● DESCRIPTION OF THE TASK
Scan the records below for the word "modMarginOf". Copy each line where it appears.

[Extracted data entries]
-- ==== Sys2Proof/Word.lean ====
section
/-! DEFINITION. The word type of the command port and of the datapath, and the plain containers that hold one
value per channel or per filter site (00_scope.md R3, R11, R13; 10_state.md R32, R49). -/

namespace Sys2Proof

/-- A 32-bit word: a command word, a data or result word, or the bit pattern of a binary32 value (R11, R13, R82). -/
abbrev Word := BitVec 32

/-- One stored byte of the delay buffer memory. -/
abbrev Byte := BitVec 8

/-- A non-negative rational `num / den`: the form in which the model takes the real-valued parameters of R7. -/
structure Ratio where
  num : Nat
  den : Nat
deriving DecidableEq, Repr

/-- The two channels of R3: `c0` is the source's channel 1 (left), `c1` its channel 2 (right). -/
inductive Chan where
  | c0
  | c1
deriving DecidableEq, Repr

/-- One value per channel. -/
structure Pair (α : Type) where
  c0 : α
  c1 : α
deriving DecidableEq, Repr

/-- The value of channel `ch`. -/
def Pair.get {α : Type} (p : Pair α) : Chan → α
  | .c0 => p.c0
  | .c1 => p.c1

/-- The pair with channel `ch`'s value replaced. -/
def Pair.set {α : Type} (p : Pair α) (ch : Chan) (v : α) : Pair α :=
  match ch with
  | .c0 => { p with c0 := v }
  | .c1 => { p with c1 := v }

/-- The four filter sites of R32 and R239: 0 input high-cut, 1 input low-cut, 2 feedback high-cut,
3 feedback low-cut. -/
inductive Site where
  | ihc
  | ilc
  | fhc
  | flc
deriving DecidableEq, Repr

/-- One value per filter site. -/
structure Sites (α : Type) where
  ihc : α
  ilc : α
  fhc : α
  flc : α
deriving DecidableEq, Repr

/-- The value of site `s`. -/
def Sites.get {α : Type} (t : Sites α) : Site → α
  | .ihc => t.ihc
  | .ilc => t.ilc
  | .fhc => t.fhc
  | .flc => t.flc

/-- The table with site `s`'s value replaced. -/
def Sites.set {α : Type} (t : Sites α) (s : Site) (v : α) : Sites α :=
  match s with
  | .ihc => { t with ihc := v }
  | .ilc => { t with ilc := v }
  | .fhc => { t with fhc := v }
  | .flc => { t with flc := v }

end Sys2Proof
end

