-- ==== Sys2Proof/Machine/Operands.lean ====
section
/-! DEFINITION. The operand forms: the parameter index space (10_state.md R32, R38; 20_memory.md R86), the snapshot's
NaN substitution (R36) and flag decoding (R37). -/

namespace Sys2Proof.Machine

/-- The pending register of an index, where the index names one: 0 to 25 (R86). -/
def pendIndex (idx : Nat) : Option (Fin 26) :=
  if h : idx < 26 then some ⟨idx, h⟩ else none

/-- What `RPARAM` returns for an index; none where the index is unassigned (R38, R86, R275). A
constant above 32 bits returns its low word (DESIGN CHOICE, log entry 17). -/
def State.readReg (s : State) (idx : Nat) : Option Word :=
  match pendIndex idx with
  | some i => some s.pend[i]
  | none =>
    if idx = 0x40 then some s.tempoOut
    else if idx = 0x41 then some s.status
    else if idx = 0x42 then some (BitVec.ofNat 32 s.const.cap)
    else if idx = 0x43 then some (BitVec.ofNat 32 s.const.fadeLen)
    else if idx = 0x44 then some (s.blockRemain.setWidth 32)
    else if idx = 0x45 then some (BitVec.ofNat 32 s.const.modMargin)
    else if idx = 0x46 then some s.const.rate
    else none

/-- The pending bank with register `i` replaced (R34, R274). -/
def State.writePend (s : State) (i : Fin 26) (v : Word) : State := { s with pend := s.pend.set i v }

/-- What the snapshot takes from a pending register: +0.0 for a NaN (R36). -/
def substNaN (v : Word) : Word := if isNaN v then fZero else v

/-- The active bank that `PROCESS` takes from the pending bank (R33, R36). -/
def snapshotBank (b : Bank) : Bank := b.map substNaN

/-- Some register of the bank holds a NaN (R36, R303). -/
def bankHasNaN (b : Bank) : Bool := b.toList.any isNaN

/-- `FLAG(v)` (R37). -/
def flagOf (p : Params) (v : Word) : Bool := fGe v p.flagThreshold

/-- The index of site `s`'s on register: `7 + 3s` (R139). -/
def onIndex : Site → Fin 26
  | .ihc => 7
  | .ilc => 10
  | .fhc => 13
  | .flc => 16

/-- The index of site `s`'s frequency register: `8 + 3s` (R139). -/
def freqIndex : Site → Fin 26
  | .ihc => 8
  | .ilc => 11
  | .fhc => 14
  | .flc => 17

/-- The index of site `s`'s Q register: `9 + 3s` (R139). -/
def qIndex : Site → Fin 26
  | .ihc => 9
  | .ilc => 12
  | .fhc => 15
  | .flc => 18

/-- The index of channel `ch`'s divider register: `1 + ch` (R205). -/
def divIndex : Chan → Fin 26
  | .c0 => 1
  | .c1 => 2

/-- One value per site, from a function of the site. -/
def perSite {α : Type} (f : Site → α) : Sites α := ⟨f .ihc, f .ilc, f .fhc, f .flc⟩

/-- One value per channel, from a function of the channel. -/
def perChan {α : Type} (f : Chan → α) : Pair α := ⟨f .c0, f .c1⟩

/-- The other channel, `o = 1 - ch` (R241). -/
def otherChan : Chan → Chan
  | .c0 => .c1
  | .c1 => .c0

end Sys2Proof.Machine
end

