-- ==== Sys2Proof/Machine/Lifecycle.lean ====
section
/-! DEFINITION. CONFIG, ACTIVATE and TEARDOWN (48_commands.md R272, R273, R278) and the constants CONFIG derives
(00_scope.md R8, R9). -/

namespace Sys2Proof.Machine

/-- `ceil(n / d)` of a non-negative rational, exactly (R8, R11). -/
def ceilDiv (n d : Nat) : Nat := (n + d - 1) / d

/-- `MOD_MARGIN = ceil(DEPTH_MAX_MS * RATE / 1000) + 2`, exactly (R8). -/
def modMarginOf (p : Params) (rate : Word) : Nat :=
  ceilDiv (fMag p.depthMaxMs * fMag rate) (2 ^ 298 * 1000) + 2

/-- `C = ceil(MAX_DELAY_S * RATE) + MOD_MARGIN`, exactly (R8; a real parameter is a ratio, log entry 3). -/
def capacityOf (p : Params) (rate : Word) : Nat :=
  ceilDiv (p.maxDelayS.num * fMag rate) (p.maxDelayS.den * 2 ^ 149) + modMarginOf p rate

/-- `FADE_LEN = max(1, floor(FADE_MS * RATE / 1000 + 1/2))`, exactly (R8). -/
def fadeLenOf (p : Params) (rate : Word) : Nat :=
  max 1 ((2 * (p.fadeMs.num * fMag rate) + p.fadeMs.den * 2 ^ 149 * 1000) / (2 * (p.fadeMs.den * 2 ^ 149 * 1000)))

/-- `POW(0.01f, f32(1000 / (ms * RATE)))`, the limiter coefficient of a time in milliseconds (R8, R236). -/
def limiterCoef (ms : Ratio) (rate : Word) : Word :=
  fPow fHundredth (fOfRatio (1000 * (ms.den * 2 ^ 149)) (ms.num * fMag rate))

/-- Every constant of R8, from RATE = `rate`. -/
def constantsOf (p : Params) (rate : Word) : Constants where
  rate := rate
  cap := capacityOf p rate
  modMargin := modMarginOf p rate
  fadeLen := fadeLenOf p rate
  att := limiterCoef p.limAttMs rate
  rel := limiterCoef p.limRelMs rate
  filtFMax := fMul p.filtFMaxRatio rate
  dMax := fOfNat (capacityOf p rate - modMarginOf p rate)
  omkGain := fSub fOne p.kGain
  omkDelay := fSub fOne p.kDelay

/-- `CONFIG` accepts the rate (R9): finite, above 2 * RATE_MAX_HZ, at least 1.0, and the capacity fits BUF_WORDS. -/
def rateAccepted (p : Params) (rate : Word) : Bool :=
  isFinite rate && fGt rate (fMul fTwo p.rateMaxHz) && fGe rate fOne && decide (capacityOf p rate ≤ p.bufWords)

/-- The state after a successful `CONFIG` (R272, R52). -/
def State.configured (s : State) (rate : Word) : State :=
  { s with
    const := constantsOf s.params rate
    mem := Memory.cleared
    eng := Engine.reset
    snap := Snapshot.zero
    pend := Bank.zero
    active := Bank.zero
    tempoOut := fZero
    cfg := true
    act := false
    blockRemain := 0#16 }

/-- The state after `ACTIVATE` (R273, R52). -/
def State.activated (s : State) : State :=
  { s with
    mem := Memory.cleared
    eng := Engine.reset
    snap := Snapshot.zero
    tempoOut := fZero
    act := true }

/-- The state after `TEARDOWN` (R278, R52): the buffers become unspecified, in a period of their own. -/
def State.tornDown (s : State) : State :=
  { s with
    const := Constants.zero
    mem := Memory.unspecified s.epoch
    epoch := s.epoch + 1
    eng := Engine.reset
    snap := Snapshot.zero
    tempoOut := fZero
    cfg := false
    act := false
    blockRemain := 0#16 }

/-- CONFIG r (R272): SEQUENCE inside a block, CONFIG_FAIL for a rate that R9 does not accept. -/
def execConfig (rate : Word) (s : State) : Host.Outcome State Fault Refusal :=
  if s.blk then .next (s.fail .sequence 0)
  else if rateAccepted s.params rate then .next (s.configured rate)
  else .next (s.fail .configFail 0)

/-- ACTIVATE (R273): SEQUENCE inside a block, NOT_CONFIGURED while CFG = 0. -/
def execActivate (s : State) : Host.Outcome State Fault Refusal :=
  if s.blk then .next (s.fail .sequence 0)
  else if s.cfg then .next s.activated
  else .next (s.fail .notConfigured 0)

/-- TEARDOWN (R278): SEQUENCE inside a block. -/
def execTeardown (s : State) : Host.Outcome State Fault Refusal :=
  if s.blk then .next (s.fail .sequence 0) else .next s.tornDown

end Sys2Proof.Machine
end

● WRITTEN REPLY
def modMarginOf (p : Params) (rate : Word) : Nat :=
  ceilDiv (p.maxDelayS.num * fMag rate) (p.maxDelayS.den * 2 ^ 149) + modMarginOf p rate
  modMargin := modMarginOf p rate
  dMax := fOfNat (capacityOf p rate - modMarginOf p rate)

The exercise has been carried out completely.